» **EXERCISE**: Using the entries below, copy out all lines where "Balancing" is found.

» **STORED DATA**:
-- ==== Sys2Proof/Machine/BalOps.lean ====
section
/-! DEFINITION. Balancing's shared operations: effective on-times, what holds a channel, how a stimulus ends, what clears balancing, the channel states
(R402 to R422). -/

namespace Sys2Proof.Machine

open Sys2Proof

/-- `BAL_CFG.MODE` is external-FET (R402, R435). -/
def balExternal (s : State) : Bool := rf s.regs.balCfg 0 0 == 1

/-- The largest on-time in steps of 2 µs (R406). -/
def balMaxOn (s : State) : Nat := if balExternal s then 248 else 124

/-- The effective on-time in steps of 2 µs at the throttle step in force (R409, R430). -/
def balEff (s : State) (k : Nat) : Nat := nth s.bal.onT k 0 / 2 ^ s.bal.sApplied

/-- The partner of a channel in its pair, both counted from 0 (R403). -/
def pairOf (k : Nat) : Nat := if k % 2 = 0 then k + 1 else k - 1

/-- A channel emits no pulses although it is enabled (R411, R421, R424, R559, R624): held, off, its own or its partner's stimulus, or a sweep
that stimulates either, until it ends (R532). -/
def balHeld (s : State) (k : Nat) : Bool :=
  chHeld s k || stimOn s true k || (!balExternal s && stimOn s true (pairOf k)) ||
    (s.sweep.st == .running && (s.sweep.mask.getLsbD k || s.sweep.mask.getLsbD (pairOf k)))

/-! ## Pulses -/

/-- 1 µs on the local clock: what the hardware keeps between the turn-off of one switch of a pair and the turn-on of its partner (R404). -/
def interlock : Nat := Config.us

/-- The on-time up to now is accumulated (R410). -/
def settleAcc (s : State) : State :=
  { s with bal.acc := s.bal.acc.mapIdx fun k t => t + onBetween s.bal.accAt s.clk (nth s.bal.pulses k (0, 0)), bal.accAt := s.clk }

/-- The switches of a set of channels turn off now (R411): pulses end, and those still to come are dropped; none of them is tested. -/
def cutPulses (mask : BitVec 16) (s : State) : State :=
  { s with bal.pulses := s.bal.pulses.mapIdx fun k p => if mask.getLsbD k then (p.1, min p.2 (max p.1 s.clk)) else p,
           bal.pulsed := s.bal.pulsed.mapIdx fun k n => if mask.getLsbD k && decide (s.clk < (nth s.bal.pulses k (0, 0)).2) then 0 else n }

/-- The sample periods in progress have seen the switches that are on now (R353). -/
def markSinks (s : State) : State := { s with cell.mainBal := s.cell.mainBal ||| sinks s, cell.limBal := s.cell.limBal ||| sinks s }

/-- When a switch may turn on, at the earliest, after its partner's pulse that has begun by then (R404). -/
def afterPartner (s : State) (k at_ : Nat) : Nat :=
  let q := nth s.bal.pulses (pairOf k) (0, 0)
  if !balExternal s && decide (q.1 < q.2) && decide (q.1 ≤ at_) then max at_ (q.2 + interlock) else at_

/-! ## The stimulus -/

/-- The partners of a set of channels, in internal mode (R403). -/
def partners (mask : BitVec 16) (s : State) : BitVec 16 := if balExternal s then 0 else maskOf 16 fun k => mask.getLsbD (pairOf k)

/-- A stimulus turns on (R404, R420, R421): its channels' and their partners' pulses end now, and its sinks follow no earlier than the interlock lets them. -/
def turnOnStim (x : Stim) (s : State) : State :=
  let s1 := cutPulses (x.mask ||| partners x.mask s) (settleAcc s)
  let at_ := (ones x.mask).foldl (fun t k => max t (afterPartner s1 k s.clk)) s.clk
  { s1 with bal.stim := some { x with running := true, onAt := at_ }, bal.busy := s.bal.busy ||| x.mask }

/-- The counter in ns (R312). -/
def counterNs (s : State) : Nat := s.time.sec.toNat * 1000000000 + s.time.ns

/-- The first whole second of the counter at least 10 ms from now (R420). -/
def stimT0 (s : State) : Nat := (counterNs s + 10000000 + 999999999) / 1000000000 * 1000000000

/-- The phase of a stimulus at a time of the counter, in 10^-12 cycles (R420): it follows the counter through every step (R428). -/
def stimPhase (x : Stim) (t : Nat) : Nat := ((x.freq : Int) * ((t : Int) - x.t0) % 1000000000000).toNat

/-- The last instant of the 16 kSa/s grid (R332, R420). -/
def stimGrid (s : State) : Nat := counterNs s / 62500 * 62500

/-- The setpoint of the sinks in µA (R420): bias + amplitude × sin(2πf(t − t0)), whose last digit no rule states (log 165), or
bias ± amplitude by the half of the cycle. -/
def stimSetpoint (x : Stim) (s : State) : Int :=
  let p := stimPhase x (stimGrid s)
  if x.wave = 1 then 1000 * x.bias + divFree (1000 * x.amp * (cosSin p 1000000000000).2) (2 ^ 96)
  else if p < 500000000000 then 1000 * x.bias + 1000 * x.amp else 1000 * x.bias - 1000 * x.amp

/-- A gate that the square stimulus of external-FET mode holds on: in the first half of each cycle (R420). -/
def stimGate (x : Stim) (s : State) : Bool := balExternal s && decide (stimPhase x (stimGrid s) < 500000000000)

/-- The stimulus on the channels of a mask ends (R421): the rest of a stimulus goes on; one without channels left ends with event 0x56, and a deferred open-wire
test starts (R412). -/
def endStim (mask : BitVec 16) (cause : Nat) (s : State) : State :=
  match s.bal.stim with
  | none => s
  | some x =>
    if x.mask &&& mask = 0 then s
    else if x.mask &&& ~~~mask ≠ 0 then { markSinks s with bal.stim := some { x with mask := x.mask &&& ~~~mask } }
    else
      let s1 := { markSinks s with bal.stim := none, bal.stimW := 0 }
      let k := (ones x.mask).headD 0
      startDeferredOw (noteHeld (raise 0x56 (balDetail k cause s1) s1))

/-- A cause of R411 is recorded (R435). -/
def noteStop (cause : Nat) (s : State) : State := { s with bal.stopCause := cause }

/-- The on-times of the channels of a mask set to 0 (R407, R411). -/
def clearOn (mask : BitVec 16) (s : State) : State :=
  noteHeld { s with bal.onT := s.bal.onT.mapIdx fun k t => if mask.getLsbD k then 0 else t,
                    bal.debt := s.bal.debt.mapIdx fun k t => if mask.getLsbD k then 0 else t }

/-- Something stands on the channels of a mask that a cause of R411 would clear. -/
def balStands (mask : BitVec 16) (s : State) : Bool := (List.range 16).any fun k => mask.getLsbD k && chActive s k

/-- Balancing and stimulus of the channels of a mask are cleared for a cause of R411, which is recorded where it cleared something (log 51). -/
def clearBal (mask : BitVec 16) (cause : Nat) (s : State) : State :=
  if balStands mask s then clearOn mask (endStim mask cause (noteStop cause s)) else s

/-- All 16 channels. -/
def allCh : BitVec 16 := BitVec.allOnes 16

/-- A channel enters a state (R416, R436): the event of the state, 0x54 for an enabled channel that turns `UNTESTED`. -/
def setDiag (k : Nat) (d : Diag) (s : State) : State :=
  if nth s.bal.diag k .untested == d then s
  else
    let s1 := { s with bal.diag := s.bal.diag.set k d }
    match d with
    | .opened => raise 0x50 (balDetail k 0 s1) s1
    | .short => raise 0x51 (balDetail k 0 s1) s1
    | .overcurrent => raise 0x52 (balDetail k 0 s1) s1
    | .gate => raise 0x53 (balDetail k 0 s1) s1
    | .untested => if nth s.bal.onT k 0 ≠ 0 then raise 0x54 (balDetail k 0 s1) s1 else s1
    | .ok => s1

/-- A load test was passed within the last 2 × `LOADCHK` s (R416, R418). -/
def loadFresh (s : State) (k : Nat) : Bool :=
  match nth s.bal.loadOk k none with
  | some t => rf s.regs.balCfg 31 24 != 0 && s.clk ≤ t + 2 * rf s.regs.balCfg 31 24 * Config.sec
  | none => false

/-- The state follows the tests passed (R416): `OK` from `UNTESTED` or `OPEN` after two in a row, in external-FET mode with a fresh load test. -/
def judgeOk (k : Nat) (s : State) : State :=
  let d := nth s.bal.diag k .untested
  if (d == .untested || d == .opened) && 2 ≤ nth s.bal.passes k 0 && (!balExternal s || loadFresh s k) then setDiag k .ok s else s

/-- An open or load test failed (R413, R415, R416). -/
def failOpen (k : Nat) (s : State) : State :=
  let n := nth s.bal.openFails k 0 + 1
  let s1 := { s with bal.openFails := s.bal.openFails.set k n, bal.passes := s.bal.passes.set k 0 }
  let d := nth s.bal.diag k .untested
  if 2 ≤ n && (d == .untested || d == .ok) then setDiag k .opened s1 else s1

/-- `BAL_CFG.DIAG_AGE` on the local clock, where 0 acts as 1 (R435). -/
def diagAge (s : State) : Nat := max 1 (rf s.regs.balCfg 19 16) * Config.sec

/-- An open or gate test was passed (R416); one passed longer ago than `DIAG_AGE` no longer counts with it (R418). In external-FET mode the load tests count for
themselves. -/
def passTest (k : Nat) (s : State) : State :=
  let n := if s.clk ≤ nth s.bal.passAt k 0 + diagAge s then nth s.bal.passes k 0 + 1 else 1
  judgeOk k { s with bal.passes := s.bal.passes.set k n, bal.passAt := s.bal.passAt.set k s.clk,
                     bal.openFails := if balExternal s then s.bal.openFails else s.bal.openFails.set k 0 }

/-- The channel state as software reads it (R418): `OK` never on the strength of a test older than `DIAG_AGE`, nor in external-FET mode without a fresh load test. -/
def diagShown (s : State) (k : Nat) : Diag :=
  let d := nth s.bal.diag k .untested
  if d == .ok && (decide (nth s.bal.passAt k 0 + diagAge s < s.clk) || (balExternal s && !loadFresh s k)) then .untested else d

/-- All tests of every channel start anew, as at power-up and at a change of `MODE` (R416). -/
def untestAll (s : State) : State :=
  { s with bal.diag := List.replicate 16 .untested, bal.openFails := List.replicate 16 0, bal.passes := List.replicate 16 0,
           bal.limPulses := List.replicate 16 0, bal.shortFails := List.replicate 16 0, bal.gateFails := List.replicate 16 0,
           bal.loadOk := List.replicate 16 none }

end Sys2Proof.Machine
end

» **ANSWER**:
/-! DEFINITION. Balancing's shared operations: effective on-times, what holds a channel, how a stimulus ends, what clears balancing, the channel states
/-- Balancing and stimulus of the channels of a mask are cleared for a cause of R411, which is recorded where it cleared something (log 51). -/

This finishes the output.